## What to do
The answer should be an exact repeat of the stretch of material below from the line containing "(restartStepPoint s p).free = s.free" through the line containing "theorem completeRestart_frame (s".

Start of Block

/-- `enforceAtStart` leaves siu, mev, dtu, pls, seq, ctk, iml, free, pending. -/
@[simp] theorem enforceAtStart_frame (s : State) (p : Fin 64) :
    (enforceAtStart s p).siu = s.siu ∧ (enforceAtStart s p).mev = s.mev ∧ (enforceAtStart s p).dtu = s.dtu
      ∧ (enforceAtStart s p).pls = s.pls ∧ (enforceAtStart s p).seq = s.seq ∧ (enforceAtStart s p).ctk = s.ctk
      ∧ (enforceAtStart s p).iml = s.iml ∧ (enforceAtStart s p).free = s.free ∧ (enforceAtStart s p).pending = s.pending := by
  simp only [enforceAtStart]
  split <;> simp

/-- `startupDecision` leaves siu, pls, iml, free, pending. -/
@[simp] theorem startupDecision_frame (s : State) :
    (startupDecision s).siu = s.siu ∧ (startupDecision s).pls = s.pls ∧ (startupDecision s).iml = s.iml
      ∧ (startupDecision s).free = s.free ∧ (startupDecision s).pending = s.pending := by
  simp only [startupDecision]
  (repeat' split) <;> simp

/-- `checkRound` leaves siu, pls, iml, free, pending. -/
@[simp] theorem checkRound_frame (s : State) :
    (checkRound s).siu = s.siu ∧ (checkRound s).pls = s.pls ∧ (checkRound s).iml = s.iml ∧ (checkRound s).free = s.free
      ∧ (checkRound s).pending = s.pending := by
  simp only [checkRound]
  split <;> simp

/-- `placeAwait` leaves siu, mev, dtu, pls, seq, ctk, iml, free, pending. -/
@[simp] theorem placeAwait_frame (p : Fin 64) (s : State) :
    (placeAwait p s).siu = s.siu ∧ (placeAwait p s).mev = s.mev ∧ (placeAwait p s).dtu = s.dtu
      ∧ (placeAwait p s).pls = s.pls ∧ (placeAwait p s).seq = s.seq ∧ (placeAwait p s).ctk = s.ctk
      ∧ (placeAwait p s).iml = s.iml ∧ (placeAwait p s).free = s.free ∧ (placeAwait p s).pending = s.pending := by
  simp [placeAwait]

/-- `restartStepPoint` leaves siu, mev, dtu, pls, seq, ctk, iml, free, pending. -/
@[simp] theorem restartStepPoint_frame (s : State) (p : Fin 64) :
    (restartStepPoint s p).siu = s.siu ∧ (restartStepPoint s p).mev = s.mev ∧ (restartStepPoint s p).dtu = s.dtu
      ∧ (restartStepPoint s p).pls = s.pls ∧ (restartStepPoint s p).seq = s.seq ∧ (restartStepPoint s p).ctk = s.ctk
      ∧ (restartStepPoint s p).iml = s.iml ∧ (restartStepPoint s p).free = s.free
      ∧ (restartStepPoint s p).pending = s.pending := by
  simp only [restartStepPoint]
  split <;> simp

/-- `startRestartStep` leaves siu, mev, dtu, pls, ctk, iml, free, pending. -/
@[simp] theorem startRestartStep_frame (k : Nat) (s : State) :
    (startRestartStep k s).siu = s.siu ∧ (startRestartStep k s).mev = s.mev ∧ (startRestartStep k s).dtu = s.dtu
      ∧ (startRestartStep k s).pls = s.pls ∧ (startRestartStep k s).ctk = s.ctk ∧ (startRestartStep k s).iml = s.iml
      ∧ (startRestartStep k s).free = s.free ∧ (startRestartStep k s).pending = s.pending := by
  simp [startRestartStep]

/-- `afterRestartDone` leaves siu, mev, dtu, pls, ctk, iml, free, pending. -/
@[simp] theorem afterRestartDone_frame (k : Nat) (s : State) :
    (afterRestartDone k s).siu = s.siu ∧ (afterRestartDone k s).mev = s.mev ∧ (afterRestartDone k s).dtu = s.dtu
      ∧ (afterRestartDone k s).pls = s.pls ∧ (afterRestartDone k s).ctk = s.ctk ∧ (afterRestartDone k s).iml = s.iml
      ∧ (afterRestartDone k s).free = s.free ∧ (afterRestartDone k s).pending = s.pending := by
  simp only [afterRestartDone]
  split <;> simp

/-- `restartStepDone` leaves siu, mev, dtu, pls, ctk, iml, free, pending. -/
@[simp] theorem restartStepDone_frame (k : Nat) (s : State) :
    (restartStepDone k s).siu = s.siu ∧ (restartStepDone k s).mev = s.mev ∧ (restartStepDone k s).dtu = s.dtu
      ∧ (restartStepDone k s).pls = s.pls ∧ (restartStepDone k s).ctk = s.ctk ∧ (restartStepDone k s).iml = s.iml
      ∧ (restartStepDone k s).free = s.free ∧ (restartStepDone k s).pending = s.pending := by
  simp [restartStepDone]

/-- `completeRestart` leaves siu, pls, iml, free, pending. -/
@[simp] theorem completeRestart_frame (s : State) :
    (completeRestart s).siu = s.siu ∧ (completeRestart s).pls = s.pls ∧ (completeRestart s).iml = s.iml
      ∧ (completeRestart s).free = s.free ∧ (completeRestart s).pending = s.pending := by
  simp [completeRestart]

/-- `beginRestart` leaves siu, mev, dtu, pls, ctk, iml, free, pending. -/
@[simp] theorem beginRestart_frame (s : State) :
    (beginRestart s).siu = s.siu ∧ (beginRestart s).mev = s.mev ∧ (beginRestart s).dtu = s.dtu
      ∧ (beginRestart s).pls = s.pls ∧ (beginRestart s).ctk = s.ctk ∧ (beginRestart s).iml = s.iml
      ∧ (beginRestart s).free = s.free ∧ (beginRestart s).pending = s.pending := by
  simp only [beginRestart]
  split <;> simp

/-- `gatePost` leaves siu, mev, dtu, pls, seq, ctk, iml, free, pending. -/
@[simp] theorem gatePost_frame (p : Fin 64) (s : State) :
    (gatePost p s).siu = s.siu ∧ (gatePost p s).mev = s.mev ∧ (gatePost p s).dtu = s.dtu ∧ (gatePost p s).pls = s.pls
      ∧ (gatePost p s).seq = s.seq ∧ (gatePost p s).ctk = s.ctk ∧ (gatePost p s).iml = s.iml
      ∧ (gatePost p s).free = s.free ∧ (gatePost p s).pending = s.pending := by
  simp [gatePost]

/-- The four things that can follow of themselves. -/
theorem settleOnce_cases {s s' : State} (h : settleOnce s = some s') :
    s' = shedStepDone s.seq.pointer s ∨ s' = restartStepDone s.seq.restartPointer s ∨ s' = completeRestart s
      ∨ ∃ p, s' = gatePost p s := by
  unfold settleOnce at h
  split at h
  · exact .inl (Option.some.inj h).symm
  split at h
  · exact .inr (.inl (Option.some.inj h).symm)
  split at h
  · exact .inr (.inr (.inl (Option.some.inj h).symm))
  split at h
  · exact .inr (.inr (.inr ⟨_, (Option.some.inj h).symm⟩))
  · cases h

/-- What each thing that follows keeps, `settleFor` keeps. -/
theorem settleFor_keeps (P : State → Prop) (hP : ∀ s s', P s → settleOnce s = some s' → P s') (n : Nat) (s : State)
    (h : P s) : P (settleFor n s) := by
  induction n generalizing s with
  | zero => exact h
  | succ n ih =>
    simp only [settleFor]
    split
    · exact h
    · next s' hs => exact ih s' (hP s s' h hs)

End of Block

## Result below
      ∧ (restartStepPoint s p).iml = s.iml ∧ (restartStepPoint s p).free = s.free
      ∧ (restartStepPoint s p).pending = s.pending := by
  simp only [restartStepPoint]
  split <;> simp

/-- `startRestartStep` leaves siu, mev, dtu, pls, ctk, iml, free, pending. -/
@[simp] theorem startRestartStep_frame (k : Nat) (s : State) :
    (startRestartStep k s).siu = s.siu ∧ (startRestartStep k s).mev = s.mev ∧ (startRestartStep k s).dtu = s.dtu
      ∧ (startRestartStep k s).pls = s.pls ∧ (startRestartStep k s).ctk = s.ctk ∧ (startRestartStep k s).iml = s.iml
      ∧ (startRestartStep k s).free = s.free ∧ (startRestartStep k s).pending = s.pending := by
  simp [startRestartStep]

/-- `afterRestartDone` leaves siu, mev, dtu, pls, ctk, iml, free, pending. -/
@[simp] theorem afterRestartDone_frame (k : Nat) (s : State) :
    (afterRestartDone k s).siu = s.siu ∧ (afterRestartDone k s).mev = s.mev ∧ (afterRestartDone k s).dtu = s.dtu
      ∧ (afterRestartDone k s).pls = s.pls ∧ (afterRestartDone k s).ctk = s.ctk ∧ (afterRestartDone k s).iml = s.iml
      ∧ (afterRestartDone k s).free = s.free ∧ (afterRestartDone k s).pending = s.pending := by
  simp only [afterRestartDone]
  split <;> simp

/-- `restartStepDone` leaves siu, mev, dtu, pls, ctk, iml, free, pending. -/
@[simp] theorem restartStepDone_frame (k : Nat) (s : State) :
    (restartStepDone k s).siu = s.siu ∧ (restartStepDone k s).mev = s.mev ∧ (restartStepDone k s).dtu = s.dtu
      ∧ (restartStepDone k s).pls = s.pls ∧ (restartStepDone k s).ctk = s.ctk ∧ (restartStepDone k s).iml = s.iml
      ∧ (restartStepDone k s).free = s.free ∧ (restartStepDone k s).pending = s.pending := by
  simp [restartStepDone]

/-- `completeRestart` leaves siu, pls, iml, free, pending. -/
@[simp] theorem completeRestart_frame (s : State) :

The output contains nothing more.